Ехал неприбранным, пренебрегая царскими почестями, приемами вельмож, еще думавших, что он влиятелен, поклонами простолюдинов. Отчаянным усилием воли боролся с подступающей тоской, затапливающим душу равнодушием. Думал о странностях памяти. Истекшее время оставалось в ней островками, а наяву — все рушилось, затягивалось пылью. Нравственная пытка не отступала, ныла в сердце, не оставляла ни на мгновение.
Воспаленное тщеславие, ненависть к судьбе, что так зло посмеялась над ним, сознание, что никогда не смирится с тишиной, покоем опалы, как другие фавориты, бесконечные колебания духа застилали дорогу, людей, время. Он видел, что будущее ускользает от него, он предчувствовал скорое забвение не только в сердце царицы, но и потом, через века.

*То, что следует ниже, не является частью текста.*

theorem decode_encode_rndHex (u : Display) {value : Nat} {dp : Option Nat} (fits : value < 65536)
    (point : pointFits dp = true) : decode (encode (.rndHex u value dp)) = .op (.rndHex u value dp) := by
  rw [encode, decode_assemble]
  exact (withDisplay_unitOfDisplay u _).trans (renderOperands_renderArg (.rndHex u) fits point)

theorem decode_encode_rndCustom (u : Display) (pattern : Byte) {digit : Nat} (fits : digit < 16) :
    decode (encode (.rndCustom u pattern digit)) = .op (.rndCustom u pattern digit) := by
  rw [encode, decode_assemble]
  exact (withDisplay_unitOfDisplay u _).trans (customOperands_customArg pattern (.rndCustom u) fits)

/-- Settles O1, operation by operation: each format reads back the operands of its own word. -/
theorem decodeOfEncodeIsTheInstruction : Obligations.DecodeOfEncodeIsTheInstruction := by
  unfold Obligations.DecodeOfEncodeIsTheInstruction
  intro i wf
  cases i with
  | nop => exact decode_encode_nop
  | dbSample b raw => exact decode_encode_dbSample b raw
  | dbQuery b => exact decode_encode_dbQuery b
  | segEnc d => exact decode_encode_segEnc d
  | rndDec u value dp =>
    obtain ⟨fits, point⟩ := Bool.and_eq_true_iff.1 wf
    exact decode_encode_rndDec u (of_decide_eq_true fits) point
  | rndHex u value dp =>
    obtain ⟨fits, point⟩ := Bool.and_eq_true_iff.1 wf
    exact decode_encode_rndHex u (of_decide_eq_true fits) point
  | rndCustom u pattern digit => exact decode_encode_rndCustom u pattern (of_decide_eq_true wf)
  | scServe => exact decode_encode_scServe
  | scPoint p => exact decode_encode_scPoint p
  | scUndo => exact decode_encode_scUndo
  | scSetMode m => exact decode_encode_scSetMode m
  | scSetFs p => exact decode_encode_scSetFs p
  | iter raw => exact decode_encode_iter raw
  | refresh => exact decode_encode_refresh

/-! ## A word that decodes is the word of its instruction -/

theorem bitOfPlayer_playerOfBit (x : BitVec 1) : bitOfPlayer (playerOfBit (x.getLsbD 0)) = x := by
  revert x
  decide

theorem bitOfMode_modeOfBit (x : BitVec 1) : bitOfMode (modeOfBit (x.getLsbD 0)) = x := by
  revert x
  decide

theorem ofBool_getLsbD_zero (x : BitVec 1) : BitVec.ofBool (x.getLsbD 0) = x := by
  revert x
  decide

/-- Every operation the verdict can be is well formed and has the fields it was read from. -/
def Reencodes (op unit : BitVec 4) (arg : BitVec 24) (d : Decoded) : Prop :=
  ∀ i, d = .op i → i.wellFormed = true ∧ encode i = assemble op unit arg

namespace Reencodes

variable {op unit : BitVec 4} {arg : BitVec 24}

theorem of_op {i : Instr} (wf : i.wellFormed = true) (word : encode i = assemble op unit arg) :
    Reencodes op unit arg (.op i) := fun _ h => Decoded.op.inj h ▸ ⟨wf, word⟩

theorem reserved (why : ReservedReason) : Reencodes op unit arg (.reserved why) := nofun

theorem withoutUnit {d : Decoded} (h : Reencodes op 0#4 arg d) : Reencodes op unit arg (withoutUnit unit d) := by
  unfold Sys2Proof.withoutUnit
  split
  case isTrue zero => exact zero ▸ h
  case isFalse => exact reserved _

theorem withButton {k : Button → Decoded} (h : ∀ b, Reencodes op (unitOfButton b) arg (k b)) :
    Reencodes op unit arg (withButton unit k) := by
  unfold Sys2Proof.withButton
  cases named : buttonOfUnit unit with
  | none => exact reserved _
  | some b => exact unitOfButton_of_some named ▸ h b

theorem withDisplay {k : Display → Decoded} (h : ∀ u, Reencodes op (unitOfDisplay u) arg (k u)) :
    Reencodes op unit arg (withDisplay unit k) := by
  unfold Sys2Proof.withDisplay
  cases named : displayOfUnit unit with
  | none => exact reserved _
  | some u => exact unitOfDisplay_of_some named ▸ h u

theorem lowField {n k : Nat} (width : k + n = 24) {f : BitVec n → Decoded}
    (h : ∀ x, Reencodes op unit ((0#k ++ x).cast width) (f x)) : Reencodes op unit arg (lowField n arg f) := by
  intro i accepted
  obtain ⟨x, rfl, read⟩ := lowField_eq_op width accepted
  exact h x i read

/-- A format without operand bits: `arg` is 0. -/
theorem lowField_zero {i : Instr} (wf : i.wellFormed = true) (word : encode i = assemble op unit 0#24) :
    Reencodes op unit arg (Sys2Proof.lowField 0 arg fun _ => .op i) :=
  lowField (k := 24) rfl fun x => Subsingleton.elim 0#0 x ▸ of_op wf word

theorem renderOperands {k : Nat → Option Nat → Instr}
    (wf : ∀ value dp, (k value dp).wellFormed = (valueFits value && pointFits dp))
    (word : ∀ value dp, encode (k value dp) = assemble op unit (renderArg value dp)) :
    Reencodes op unit arg (renderOperands arg k) := by
  intro i accepted
  obtain ⟨value, dp, fits, point, rfl, rfl⟩ := renderOperands_eq_op accepted
  exact ⟨by rw [wf, Bool.and_eq_true_iff]; exact ⟨decide_eq_true fits, point⟩, word value dp⟩

theorem customOperands {k : Byte → Nat → Instr} (wf : ∀ pattern digit, (k pattern digit).wellFormed = digitFits digit)
    (word : ∀ pattern digit, encode (k pattern digit) = assemble op unit (customArg pattern digit)) :
    Reencodes op unit arg (customOperands arg k) := by
  intro i accepted
  obtain ⟨pattern, digit, fits, rfl, rfl⟩ := customOperands_eq_op accepted
  exact ⟨by rw [wf]; simpa using fits, word pattern digit⟩

end Reencodes

/-- R84, row by row. -/
theorem decodeFields_reencodes : ∀ (op : Nat) (unit : BitVec 4) (arg : BitVec 24),
    Reencodes (BitVec.ofNat 4 op) unit arg (decodeFields op unit arg)
  | 0, _, _ | 7, _, _ | 9, _, _ | 13, _, _ => .withoutUnit (.lowField_zero rfl rfl)
  | 1, _, _ => .withButton fun b => .lowField (k := 23) rfl fun x =>
      .of_op rfl (congrArg (fun bit : BitVec 1 => assemble 1#4 (unitOfButton b) (0#23 ++ bit)) (ofBool_getLsbD_zero x))
  | 2, _, _ => .withButton fun _ => .lowField_zero rfl rfl
  | 3, _, _ => .withoutUnit (.lowField (k := 20) rfl fun _ => .of_op rfl rfl)
  | 4, _, _ | 5, _, _ => .withDisplay fun _ => .renderOperands (fun _ _ => rfl) fun _ _ => rfl
  | 6, _, _ => .withDisplay fun _ => .customOperands (fun _ _ => rfl) fun _ _ => rfl
  | 8, _, _ => .withoutUnit (.lowField (k := 23) rfl fun x =>
      .of_op rfl (congrArg (fun bit : BitVec 1 => assemble 8#4 0#4 (0#23 ++ bit)) (bitOfPlayer_playerOfBit x)))
  | 10, _, _ => .withoutUnit (.lowField (k := 23) rfl fun x =>
      .of_op rfl (congrArg (fun bit : BitVec 1 => assemble 10#4 0#4 (0#23 ++ bit)) (bitOfMode_modeOfBit x)))
  | 11, _, _ => .withoutUnit (.lowField (k := 23) rfl fun x =>
      .of_op rfl (congrArg (fun bit : BitVec 1 => assemble 11#4 0#4 (0#23 ++ bit)) (bitOfPlayer_playerOfBit x)))
  | 12, _, _ => .withoutUnit (.lowField (k := 19) rfl fun _ => .of_op rfl rfl)
  | _ + 14, _, _ => .reserved _

/-- Settles O2: the fields of the word are those its instruction is spelled with. -/
theorem encodeOfDecodeIsTheWord : Obligations.EncodeOfDecodeIsTheWord := by
  unfold Obligations.EncodeOfDecodeIsTheWord
  intro w i decoded
  obtain ⟨wf, word⟩ := decodeFields_reencodes (opField w).toNat (unitField w) (argField w) i decoded
  rw [BitVec.ofNat_toNat, BitVec.setWidth_eq, assemble_fields] at word
  exact ⟨wf, word⟩

/-! ## The reserved words -/

/-- The verdict is `reserved`, whatever the reason. -/
def IsReserved (d : Decoded) : Prop := ∃ why, d = .reserved why

@[simp] theorem isReserved_reserved (why : ReservedReason) : IsReserved (.reserved why) := ⟨why, rfl⟩

@[simp] theorem not_isReserved_op (i : Instr) : ¬IsReserved (.op i) := nofun

theorem isReserved_withoutUnit (unit : BitVec 4) (d : Decoded) :
    IsReserved (withoutUnit unit d) ↔ unit.toNat ≠ 0 ∨ IsReserved d := by
  have zero : unit = 0#4 ↔ unit.toNat = 0 := by rw [← BitVec.toNat_inj]; rfl
  unfold withoutUnit
  split <;> simp_all

theorem buttonOfUnit_eq_none_iff_lt (unit : BitVec 4) : buttonOfUnit unit = none ↔ 4 < unit.toNat := by
  revert unit
  decide

theorem displayOfUnit_eq_none_iff_lt (unit : BitVec 4) : displayOfUnit unit = none ↔ 3 < unit.toNat := by
  revert unit
  decide

theorem isReserved_withButton {unit : BitVec 4} {k : Button → Decoded} {p : Prop}
    (h : ∀ b, IsReserved (k b) ↔ p) : IsReserved (withButton unit k) ↔ 4 < unit.toNat ∨ p := by
  rw [← buttonOfUnit_eq_none_iff_lt, withButton]
  cases buttonOfUnit unit <;> simp [h]

theorem isReserved_withDisplay {unit : BitVec 4} {k : Display → Decoded} {p : Prop}
    (h : ∀ u, IsReserved (k u) ↔ p) : IsReserved (withDisplay unit k) ↔ 3 < unit.toNat ∨ p := by
  rw [← displayOfUnit_eq_none_iff_lt, withDisplay]
  cases displayOfUnit unit <;> simp [h]

theorem isReserved_lowField (n : Nat) (arg : BitVec 24) (k : BitVec n → Instr) :
    IsReserved (lowField n arg fun x => .op (k x)) ↔ 2 ^ n ≤ arg.toNat := by
  unfold lowField
  split <;> simp <;> omega

theorem isReserved_renderOperands (arg : BitVec 24) (k : Nat → Option Nat → Instr) :
    IsReserved (renderOperands arg k) ↔
      arg.toNat / 2 ^ 20 % 8 ≠ 0 ∨ (arg.toNat / 2 ^ 23 = 0 ∧ arg.toNat / 2 ^ 16 % 16 ≠ 0) := by
  have bound := arg.isLt
  have mustBeZero : arg.extractLsb' 20 3 = 0#3 ↔ arg.toNat / 2 ^ 20 % 8 = 0 := by
    rw [← BitVec.toNat_inj, toNat_slice]; rfl
  have index : arg.extractLsb' 16 4 = 0#4 ↔ arg.toNat / 2 ^ 16 % 16 = 0 := by
    rw [← BitVec.toNat_inj, toNat_slice]; rfl
  have enabled : arg.getLsbD 23 = true ↔ arg.toNat / 2 ^ 23 ≠ 0 := by
    rw [BitVec.getLsbD, Nat.testBit_eq_decide_div_mod_eq, decide_eq_true_iff]
    omega
  simp only [renderOperands, mustBeZero, index, enabled]
  split_ifs <;> simp_all

theorem isReserved_customOperands (arg : BitVec 24) (k : Byte → Nat → Instr) :
    IsReserved (customOperands arg k) ↔ arg.toNat / 2 ^ 12 ≠ 0 := by
  have bound := arg.isLt
  have mustBeZero : arg.extractLsb' 12 12 = 0#12 ↔ arg.toNat / 2 ^ 12 = 0 := by
    rw [← BitVec.toNat_inj, toNat_slice, BitVec.toNat_ofNat]
    omega
  simp only [customOperands, mustBeZero]
  split <;> simp_all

Забвение как возмездие — ирония судьбы, которая исполняла при жизни все желания… Его жгли ее слова, переданные доброхотами. «Должно мне теперь весь свет удостоверить, что я, имея к князю неограниченную во всех делах доверенность, в выборе моем не ошиблась». Значит, при опале влачить смрадно и тускло оставшиеся дни, выслушивать злоречения, чувствовать миллионы жал маленьких, ничтожных людишек, которые будут его терзать, как великого Гулливера?!
Ему не хотелось жить, сердце болело все сильнее, и, хотя он привык к этой боли, запретил себе о ней думать, не слушал лекарей, он молился тайком, этот верующий вольнодумец, чтоб хоть на мгновение снова почувствовать себя сильным, дерзким в минуту встречи с ней. В те мгновения, когда он либо вернет ее дружбу-любовь, либо разом потеряет все…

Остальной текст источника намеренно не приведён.